Hala Sultan Tekke was one of the most important urban centres of the Eastern Mediterranean during the Late Bronze Age. The city is located on the southern coast, on the shore of the present-day Larnaca Salt Lake, which in ancient times was connected to the Mediterranean, thus providing one of the best protected harbours on the island.

The main aims of the renewed excavations are

  • to explore the complete occupational sequence of Hala Sultan Tekke and to contribute to the discussion on relative and absolute chronology of the late Middle Cypriot and the early Late Cypriot periods including the period in which the much-debated Minoan eruption of the Thera volcano took place;
  • to determine the total extent of the city and study its layout;
  • to study the burial customs and mortuary rituals;
  • to research the nature and extent of the intercultural relations;
  • and to investigate the 13th/12th century BCE transition in connection with possible climatic changes and migration phenomena (see also The Collapse of Bronze Age Societies), and the causes for the destruction and final abandonment of the city around 1150 BCE.

In addition to the most recent occupational phase, the end of which can be dated to the mid-12th century BCE, at least four older phases of occupation can be traced in the settlement.

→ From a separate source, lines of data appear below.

/-! ### Machine/Vector.lean -/

theorem vecOp_keeps (c : Nat) (w : U32) (f : Core → List F32) (s : State) : Keeps s (vecOp c w f s) := by
  grind [Keeps, vecOp, modCore_keeps]
theorem vecBin_keeps (op : F32 → F32 → F32) (c : Nat) (w : U32) (s : State) : Keeps s (vecBin op c w s) := by
  grind [Keeps, vecBin, vecOp_keeps]
theorem vecUn_keeps (f : F32 → F32) (c : Nat) (w : U32) (s : State) : Keeps s (vecUn f c w s) := by
  grind [Keeps, vecUn, vecOp_keeps]
theorem vecFma_keeps (c : Nat) (w : U32) (s : State) : Keeps s (vecFma c w s) := by
  grind [Keeps, vecFma, vecOp_keeps]
theorem vecCmp_keeps (p : CmpPred) (c : Nat) (w : U32) (s : State) : Keeps s (vecCmp p c w s) := by
  grind [Keeps, vecCmp, vecBin_keeps]
theorem vecSel_keeps (c : Nat) (w : U32) (s : State) : Keeps s (vecSel c w s) := by
  grind [Keeps, vecSel, vecOp_keeps]
theorem vecRed_keeps (f : List F32 → F32) (c : Nat) (w : U32) (s : State) : Keeps s (vecRed f c w s) := by
  grind [Keeps, vecRed, vecOp_keeps]
theorem vecArith_keeps (mn : String) (f : State → State) (c : CoreId) (w : U32) (s : State) (hf : Keeps s (f s)) :
    ∀ t, vecArith mn f c w s = .next t → Keeps s t := coreStep_keeps _ _ _ _ _ _ hf
theorem execVectorAdd_keeps (c : CoreId) (w : U32) (s : State) : ∀ nxt, (execVectorAdd c w s) = .next nxt → Keeps s nxt := by
  unfold execVectorAdd; exact vecArith_keeps _ _ _ _ _ (by first | with_reducible exact vecBin_keeps .. | grind [Keeps, vecArith_keeps, vecBin_keeps])
theorem execVectorSubtract_keeps (c : CoreId) (w : U32) (s : State) : ∀ nxt, (execVectorSubtract c w s) = .next nxt → Keeps s nxt := by
  unfold execVectorSubtract; exact vecArith_keeps _ _ _ _ _ (by first | with_reducible exact vecBin_keeps .. | grind [Keeps, vecArith_keeps, vecBin_keeps])
theorem execVectorMultiply_keeps (c : CoreId) (w : U32) (s : State) : ∀ nxt, (execVectorMultiply c w s) = .next nxt → Keeps s nxt := by
  unfold execVectorMultiply; exact vecArith_keeps _ _ _ _ _ (by first | with_reducible exact vecBin_keeps .. | grind [Keeps, vecArith_keeps, vecBin_keeps])
theorem execVectorFusedMultiplyAdd_keeps (c : CoreId) (w : U32) (s : State) : ∀ nxt, (execVectorFusedMultiplyAdd c w s) = .next nxt → Keeps s nxt := by
  unfold execVectorFusedMultiplyAdd; exact vecArith_keeps _ _ _ _ _ (by first | with_reducible exact vecFma_keeps .. | grind [Keeps, vecArith_keeps, vecFma_keeps])
theorem execVectorMinimum_keeps (c : CoreId) (w : U32) (s : State) : ∀ nxt, (execVectorMinimum c w s) = .next nxt → Keeps s nxt := by
  unfold execVectorMinimum; exact vecArith_keeps _ _ _ _ _ (by first | with_reducible exact vecBin_keeps .. | grind [Keeps, vecArith_keeps, vecBin_keeps])
theorem execVectorMaximum_keeps (c : CoreId) (w : U32) (s : State) : ∀ nxt, (execVectorMaximum c w s) = .next nxt → Keeps s nxt := by
  unfold execVectorMaximum; exact vecArith_keeps _ _ _ _ _ (by first | with_reducible exact vecBin_keeps .. | grind [Keeps, vecArith_keeps, vecBin_keeps])
theorem execVectorCompare_keeps (c : CoreId) (w : U32) (p : CmpPred) (s : State) : ∀ nxt, (execVectorCompare c w p s) = .next nxt → Keeps s nxt := by
  unfold execVectorCompare; exact vecArith_keeps _ _ _ _ _ (by first | with_reducible exact vecCmp_keeps .. | grind [Keeps, vecArith_keeps, vecCmp_keeps])
theorem execVectorSelect_keeps (c : CoreId) (w : U32) (s : State) : ∀ nxt, (execVectorSelect c w s) = .next nxt → Keeps s nxt := by
  unfold execVectorSelect; exact coreStep_keeps _ _ _ _ _ _ (by first | with_reducible exact vecSel_keeps .. | grind [Keeps, coreStep_keeps, vecSel_keeps])
theorem vecFnStep_keeps (mn : String) (n : Nat) (f : F32 → F32) (c : CoreId) (w : U32) (s : State) :
    ∀ t, vecFnStep mn n f c w s = .next t → Keeps s t := coreStep_keeps _ _ _ _ _ _ (vecUn_keeps ..)
theorem execVectorExp2_keeps (c : CoreId) (w : U32) (s : State) : ∀ nxt, (execVectorExp2 c w s) = .next nxt → Keeps s nxt := by
  unfold execVectorExp2; exact vecFnStep_keeps _ _ _ _ _ _
theorem execVectorLog2_keeps (c : CoreId) (w : U32) (s : State) : ∀ nxt, (execVectorLog2 c w s) = .next nxt → Keeps s nxt := by
  unfold execVectorLog2; exact vecFnStep_keeps _ _ _ _ _ _
theorem execVectorReciprocal_keeps (c : CoreId) (w : U32) (s : State) : ∀ nxt, (execVectorReciprocal c w s) = .next nxt → Keeps s nxt := by
  unfold execVectorReciprocal; exact vecFnStep_keeps _ _ _ _ _ _
theorem execVectorReciprocalSquareRoot_keeps (c : CoreId) (w : U32) (s : State) : ∀ nxt, (execVectorReciprocalSquareRoot c w s) = .next nxt → Keeps s nxt := by
  unfold execVectorReciprocalSquareRoot; exact vecFnStep_keeps _ _ _ _ _ _
theorem execVectorSquareRoot_keeps (c : CoreId) (w : U32) (s : State) : ∀ nxt, (execVectorSquareRoot c w s) = .next nxt → Keeps s nxt := by
  unfold execVectorSquareRoot; exact vecFnStep_keeps _ _ _ _ _ _
theorem execVectorExp_keeps (c : CoreId) (w : U32) (s : State) : ∀ nxt, (execVectorExp c w s) = .next nxt → Keeps s nxt := by
  unfold execVectorExp; exact vecFnStep_keeps _ _ _ _ _ _
theorem execVectorSigmoid_keeps (c : CoreId) (w : U32) (s : State) : ∀ nxt, (execVectorSigmoid c w s) = .next nxt → Keeps s nxt := by
  unfold execVectorSigmoid; exact vecFnStep_keeps _ _ _ _ _ _
theorem execVectorTanh_keeps (c : CoreId) (w : U32) (s : State) : ∀ nxt, (execVectorTanh c w s) = .next nxt → Keeps s nxt := by
  unfold execVectorTanh; exact vecFnStep_keeps _ _ _ _ _ _
theorem execLaneSum_keeps (c : CoreId) (w : U32) (s : State) : ∀ nxt, (execLaneSum c w s) = .next nxt → Keeps s nxt := by
  unfold execLaneSum; exact coreStep_keeps _ _ _ _ _ _ (by first | with_reducible exact vecRed_keeps .. | grind [Keeps, coreStep_keeps, vecRed_keeps])
theorem execLaneMaximum_keeps (c : CoreId) (w : U32) (s : State) : ∀ nxt, (execLaneMaximum c w s) = .next nxt → Keeps s nxt := by
  unfold execLaneMaximum; exact coreStep_keeps _ _ _ _ _ _ (by first | with_reducible exact vecRed_keeps .. | grind [Keeps, coreStep_keeps, vecRed_keeps])
theorem vecLoadAcc_keeps (c : Nat) (w : U32) (s : State) : Keeps s (vecLoadAcc c w s) := by
  grind [Keeps, vecLoadAcc, descFault_keeps, modCore_keeps]
theorem vecLoadScratch_keeps (c : Nat) (w : U32) (f : Fmt) (s : State) : Keeps s (vecLoadScratch c w f s) := by
  grind [Keeps, vecLoadScratch, descFault_keeps, scratchRead_keeps, memFault_keeps, useFree_keeps, modCore_keeps, Mem.wf]
theorem vecLoad_keeps (c : Nat) (w : U32) (s : State) : Keeps s (vecLoad c w s) := by
  grind [Keeps, vecLoad, vecLoadAcc_keeps, vecLoadScratch_keeps, descFault_keeps]
theorem vecStoreAcc_keeps (c : Nat) (w : U32) (s : State) : Keeps s (vecStoreAcc c w s) := by
  grind [Keeps, vecStoreAcc, descFault_keeps, modCore_keeps]
theorem vecStoreScratch_keeps (c : Nat) (w : U32) (f : Fmt) (s : State) : Keeps s (vecStoreScratch c w f s) := by
  grind [Keeps, vecStoreScratch, descFault_keeps, scratchWrite_keeps, memFault_keeps, useFree_keeps, modCore_keeps, Mem.wf]
theorem vecStore_keeps (c : Nat) (w : U32) (s : State) : Keeps s (vecStore c w s) := by
  grind [Keeps, vecStore, illegal_keeps, vecStoreAcc_keeps, vecStoreScratch_keeps, descFault_keeps]
theorem softmaxRows_keeps (x0 : Nat) (s : State) (x2 : Nat) (x3 : Nat) (x4 : Nat) (x5 : Nat) : Keeps s (softmaxRows x0 s x2 x3 x4 x5).1 := by
  fun_induction softmaxRows x0 s x2 x3 x4 x5 <;> grind [Keeps, softmaxRows, scratchRead_keeps, scratchWrite_keeps]
theorem softmaxOp_keeps (c : Nat) (w : U32) (s : State) : Keeps s (softmaxOp c w s) := by
  grind [Keeps, softmaxOp, descFault_keeps, scratchRead_keeps, memFault_keeps, softmaxRows_keeps, modCore_keeps, Mem.wf]
theorem execVectorLoad_keeps (c : CoreId) (w : U32) (s : State) : ∀ nxt, (execVectorLoad c w s) = .next nxt → Keeps s nxt := by
  unfold execVectorLoad; exact coreStep_keeps _ _ _ _ _ _ (by first | with_reducible exact vecLoad_keeps .. | grind [Keeps, coreStep_keeps, vecLoad_keeps])
theorem execVectorStore_keeps (c : CoreId) (w : U32) (s : State) : ∀ nxt, (execVectorStore c w s) = .next nxt → Keeps s nxt := by
  unfold execVectorStore; exact coreStep_keeps _ _ _ _ _ _ (by first | with_reducible exact vecStore_keeps .. | grind [Keeps, coreStep_keeps, vecStore_keeps])
theorem execVSoftmax_keeps (c : CoreId) (w : U32) (s : State) : ∀ nxt, (execVSoftmax c w s) = .next nxt → Keeps s nxt := by
  unfold execVSoftmax; exact coreStep_keeps _ _ _ _ _ _ (by first | with_reducible exact softmaxOp_keeps .. | grind [Keeps, coreStep_keeps, softmaxOp_keeps])
theorem rngParity_keeps (s : State) (c : Nat) : Keeps s (rngParity s c) := by
  grind [Keeps, rngParity, raiseFault_keeps]
theorem rngGenOp_keeps (c : Nat) (w : U32) (s : State) : Keeps s (rngGenOp c w s) := by
  grind [Keeps, rngGenOp, illegal_keeps, modCore_keeps]
theorem rngVfillOp_keeps (c : Nat) (w : U32) (s : State) : Keeps s (rngVfillOp c w s) := by
  grind [Keeps, rngVfillOp, vecOp_keeps]
theorem execRngGen_keeps (c : CoreId) (w : RngIssue) (s : State) : ∀ nxt, (execRngGen c w s) = .next nxt → Keeps s nxt := by
  grind [Keeps, execRngGen, coreStep_keeps, rngParity_keeps, rngGenOp_keeps]
theorem execRngVfill_keeps (c : CoreId) (w : RngIssue) (s : State) : ∀ nxt, (execRngVfill c w s) = .next nxt → Keeps s nxt := by
  grind [Keeps, execRngVfill, coreStep_keeps, rngParity_keeps, rngVfillOp_keeps]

These can preliminarily be dated to the 15th/14th through early 12th centuries BCE, whereas material evidence from tombs attests to an even earlier date of occupation.

Geophysical prospecting covering approximately 23 ha led to the discovery of new city quarters with domestic, industrial and possible administrative and/or religious buildings, as well as sub-urban areas characterised by the presence of tombs, wells and other shafts most likely reflecting ritual activities.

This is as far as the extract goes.